The Tape Equilibrium problem asks you to split an array of integers at some index P such that the absolute difference between the sum of the left part and the sum of the right part is as small as possible.
Imagine you have a row of items with different weights, and you want to pack them into **two bags (left bag and right bag)**.
You cannot change the order of the items.
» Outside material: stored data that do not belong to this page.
theorem kept_takeRetire (t : Ticket) (h : Kept late p ids s) : Kept late p ids (takeRetire t s) :=
  kept_checked _ _ (fun _ => kept_replyDone _ _ _ (kept_table h (by simp) (by simp [isActive]))) h

theorem kept_takeSnapshot (d : Head) (a : BitVec 64) (t : Ticket) (h : Kept late p ids s) :
    Kept late p ids (takeSnapshot d a t s) := by
  unfold takeSnapshot; dsimp only
  refine kept_checked _ _ (fun _ => ?_) h
  split
  · exact h
  · exact kept_snapshotPlace _ _ (kept_setSnapshot _ h)

theorem kept_takeSetClass (c : Byte) (f : ClassFields) (t : Ticket) (h : Kept late p ids s) :
    Kept late p ids (takeSetClass c f t s) :=
  kept_checked _ _ (fun _ => kept_replyDone _ _ _ (h.congr rfl rfl rfl rfl rfl)) h

theorem kept_takeSetMaterial (l : List Byte) (t : Ticket) (h : Kept late p ids s) :
    Kept late p ids (takeSetMaterial l t s) := by
  unfold takeSetMaterial; dsimp only
  exact kept_checked _ _ (fun _ => kept_replyDone _ _ _ (h.congr rfl rfl rfl rfl rfl)) h

/-! ## Machine/Requests.lean -/

theorem kept_replyAccepted (t : Ticket) (e : Bool) (h : Kept late p ids s) :
    Kept late p ids (replyAccepted t e s) :=
  kept_writeEntry _ _ h

theorem kept_runReplace (n : Nat) (t : Ticket) (h : Kept late p ids s) : Kept late p ids (runReplace n t s) := by
  refine kept_checked _ _ (fun _ => ?_) h
  dsimp only
  have h1 := fun e => kept_replyAccepted t e
    (kept_updRun (fun r => { r with stop := n, stopReached := false }) h)
  generalize (decide (s.cycle.stop < n) : Bool) = e
  generalize replyAccepted t e (updRun (fun r => { r with stop := n, stopReached := false }) s) = u,
    h1 e = hu
  split
  · split
    · exact kept_runComplete (kept_stopReached hu)
    · exact kept_stopReached hu
  · exact hu

theorem kept_runFromIdle (b : Bool) (n : Nat) (t : Ticket) (h : Kept late p ids s) :
    Kept late p ids (runFromIdle b n t s) := by
  unfold runFromIdle
  refine kept_checked _ _ (fun _ => ?_) h
  exact kept_beginOpening (kept_replyAccepted _ _ (kept_updCycle _ h))

theorem kept_takeRun (d : Head) (n : BitVec 16) (t : Ticket) (h : Kept late p ids s) :
    Kept late p ids (takeRun d n t s) := by
  unfold takeRun; split
  · exact kept_runFromIdle _ _ _ h
  · exact kept_refuse _ _ h
  · exact kept_refuse _ _ h
  all_goals exact kept_runReplace _ _ h

theorem kept_takeStepTurn (t : Ticket) (h : Kept late p ids s) : Kept late p ids (takeStepTurn t s) := by
  unfold takeStepTurn; split
  · exact kept_checked _ _ (fun _ => kept_startTurn (kept_replyDone _ _ _ (kept_updCycle _ h))) h
  · exact kept_refuse _ _ h

theorem kept_pauseNow (q : ResumePoint) (t : Ticket) (h : Kept late p ids s) : Kept late p ids (pauseNow q t s) :=
  kept_pausedNotice _ (kept_replyDone _ _ _ (kept_pausedState _ h))

theorem kept_takePause (t : Ticket) (h : Kept late p ids s) : Kept late p ids (takePause t s) := by
  have h1 := kept_replyDone t false []
    (kept_updRun (fun r => { r with pausePending := true }) h)
  unfold takePause; split
  · exact kept_refuse _ _ h
  · exact kept_refuse _ _ h
  · exact kept_refuse _ _ h
  · exact kept_replyDone _ _ _ h
  · split
    · exact kept_replyDone _ _ _ h
    · exact kept_pauseNow _ _ h
  · split
    · exact h1
    · exact kept_pauseNow _ _ h
  · exact h1
  · exact h1

theorem kept_leavePause (q : Option ResumePoint) (h : Kept late p ids s) : Kept late p ids (leavePause q s) := by
  have h1 := kept_updRun (fun r => { r with resume := none }) h
  unfold leavePause; dsimp only; split
  · apply kept_enterCycle; split
    · exact kept_holdAdmitted _ _ h1
    · exact h1
  · exact h1

theorem kept_carryOn (q : Option ResumePoint) (h : Kept late p ids s) : Kept late p ids (carryOn q s) := by
  unfold carryOn; split
  · exact kept_beginOpening h
  · exact kept_enterPrepare h
  · split
    · exact kept_runComplete h
    · exact kept_startTurn h
  · exact h

theorem kept_takeContinue (t : Ticket) (h : Kept late p ids s) : Kept late p ids (takeContinue t s) := by
  unfold takeContinue; split
  · exact kept_checked _ _ (fun _ => kept_carryOn _ (kept_replyDone _ _ _ (kept_leavePause _ h))) h
  · exact kept_refuse _ _ h

theorem kept_retryStep (h : Kept late p ids s) : Kept late p ids (retryStep s) := by
  unfold retryStep; split
  · exact h
  · split
    · exact kept_resolveRepeat h
    · unfold retryCapture; split
      · exact h
      · dsimp only
        generalize (OpeningRecord.retried _ _) = o
        split
        · exact kept_enterCycle _ _ (kept_updCycle _ h)
        · exact kept_updCycle _ h

theorem kept_retryGoOn (h : Kept late p ids s) : Kept late p ids (retryGoOn s) := by
  unfold retryGoOn; split
  · exact h
  · split
    · exact kept_startTurn h
    · unfold retriedCapture; split
      · exact kept_beginOpening h
      · split
        · exact kept_enterPrepare h
        · exact kept_finishOpening h

theorem kept_takeRetry (t : Ticket) (h : Kept late p ids s) : Kept late p ids (takeRetry t s) := by
  unfold takeRetry; split
  · refine kept_checked _ _ (fun _ => ?_) h
    exact kept_retryGoOn (kept_replyDone _ _ _ (kept_retryStep h))
  · exact kept_refuse _ _ h

theorem kept_skipStep (h : Kept late p ids s) : Kept late p ids (skipStep s) := by
  unfold skipStep; split
  · exact h
  · split
    · unfold skipTurn
      exact kept_appendOrCount _ (kept_updActive tame_turnCounted (kept_sync (kept_resolveClear h)))
    · unfold skipCapture
      exact kept_updCycle _ h

theorem kept_skipGoOn (h : Kept late p ids s) : Kept late p ids (skipGoOn s) := by
  unfold skipGoOn; split
  · exact h
  · split
    · exact kept_afterTurn h
    · exact kept_finish (kept_openingCaptured h)

theorem kept_takeSkip (t : Ticket) (h : Kept late p ids s) : Kept late p ids (takeSkip t s) := by
  unfold takeSkip; split
  · refine kept_checked _ _ (fun _ => ?_) h
    exact kept_skipGoOn (kept_replyDone _ _ _ (kept_skipStep h))
  · exact kept_refuse _ _ h

theorem kept_abandonRun (h : Kept late p ids s) : Kept late p ids (abandonRun s) := by
  refine kept_enterCycle _ _ (kept_updCycle _ ?_)
  split
  · exact kept_sync (kept_resolveClear h)
  · exact h

theorem kept_takeAbandon (t : Ticket) (h : Kept late p ids s) : Kept late p ids (takeAbandon t s) := by
  unfold takeAbandon; split
  · exact kept_checked _ _ (fun _ => kept_replyDone _ _ _ (kept_abandonRun h)) h
  · exact kept_refuse _ _ h

theorem kept_stopBy (c : StopCause) {r : State → State} (hr : ∀ u, Kept late p ids u → Kept late p ids (r u))
    (h : Kept late p ids s) : Kept late p ids (stopBy c r s) := by
  unfold stopBy; dsimp only; split
  · exact kept_stopTail _ _ _ (hr _ (kept_abortWork _ h))
  · split
    · exact kept_calStop _ hr h
    · exact hr _ h

theorem kept_takeStop (t : Ticket) (h : Kept late p ids s) : Kept late p ids (takeStop t s) :=
  kept_stopBy _ (fun _ hu => kept_replyDone _ _ _ hu) h

theorem kept_takeClearFault (t : Ticket) (h : Kept late p ids s) : Kept late p ids (takeClearFault t s) :=
  kept_checked _ _ (fun _ => kept_replyDone _ _ _ (kept_mapChannels _ (kept_updCycle _ h))) h

theorem kept_recheckSlots (h : Kept late p ids s) : Kept late p ids (recheckSlots s) := by
  unfold recheckSlots; split
  · exact kept_prepareWaits h
  · exact h

theorem kept_takeRelease (c : Byte) (m : BitVec 16) (t : Ticket) (h : Kept late p ids s) :
    Kept late p ids (takeRelease c m t s) := by
  unfold takeRelease; split
  · exact kept_refuse _ _ h
  · exact kept_checked _ _ (fun _ => kept_recheckSlots (kept_replyDone _ _ _ (kept_updCam _ _ h))) h

theorem kept_takeLoadGains (c : Byte) (a : BitVec 64) (t : Ticket) (h : Kept late p ids s) :
    Kept late p ids (takeLoadGains c a t s) := by
  unfold takeLoadGains; dsimp only; split
  · exact kept_refuse _ _ h
  · exact kept_checked _ _ (fun _ => kept_placeGainReads _ _ none (kept_updCam _ _ h) (by simp)) h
You must pick a splitting point: everything before that point goes to the left bag, and everything after goes to the right bag.
Your goal is to find the splitting point that makes the weights of both bags **as close as possible (minimum difference)** so you can carry them easily without falling over.
Step-by-Step Logic Trace
- Calculate the total sum of all elements in the array first.
- Set up a loop that simulates placing the split point
Pfrom index 1 to the end of the array. - For each index, add the current element to the
leftSum, and subtract it from therightSum(which is initialized tototalSum - leftSum). - Calculate the absolute difference
|leftSum - rightSum|. - Keep track of the minimum difference found during the loop iterations.
Java Implementation
package io.practise.myPractice;
public class TapeEquilibriumCodility {
public int solution(int[] A) {
long totalSum = 0;
for (int val : A) {
totalSum += val;
}
long leftSum = 0;
long minDiff = Long.MAX_VALUE;
// P splits the array into two non-empty parts: A[0..P-1] and A[P..N-1]
for (int p = 1; p < A.length; p++) {
leftSum += A[p - 1];
long rightSum = totalSum - leftSum;
long diff = Math.abs(leftSum - rightSum);
if (diff < minDiff) {
minDiff = diff;
}
}
return (int) minDiff;
}
}Conclusion
By computing the total sum beforehand, we avoid nested loops. This optimizes the time complexity to O(N), ensuring high performance for extremely large arrays.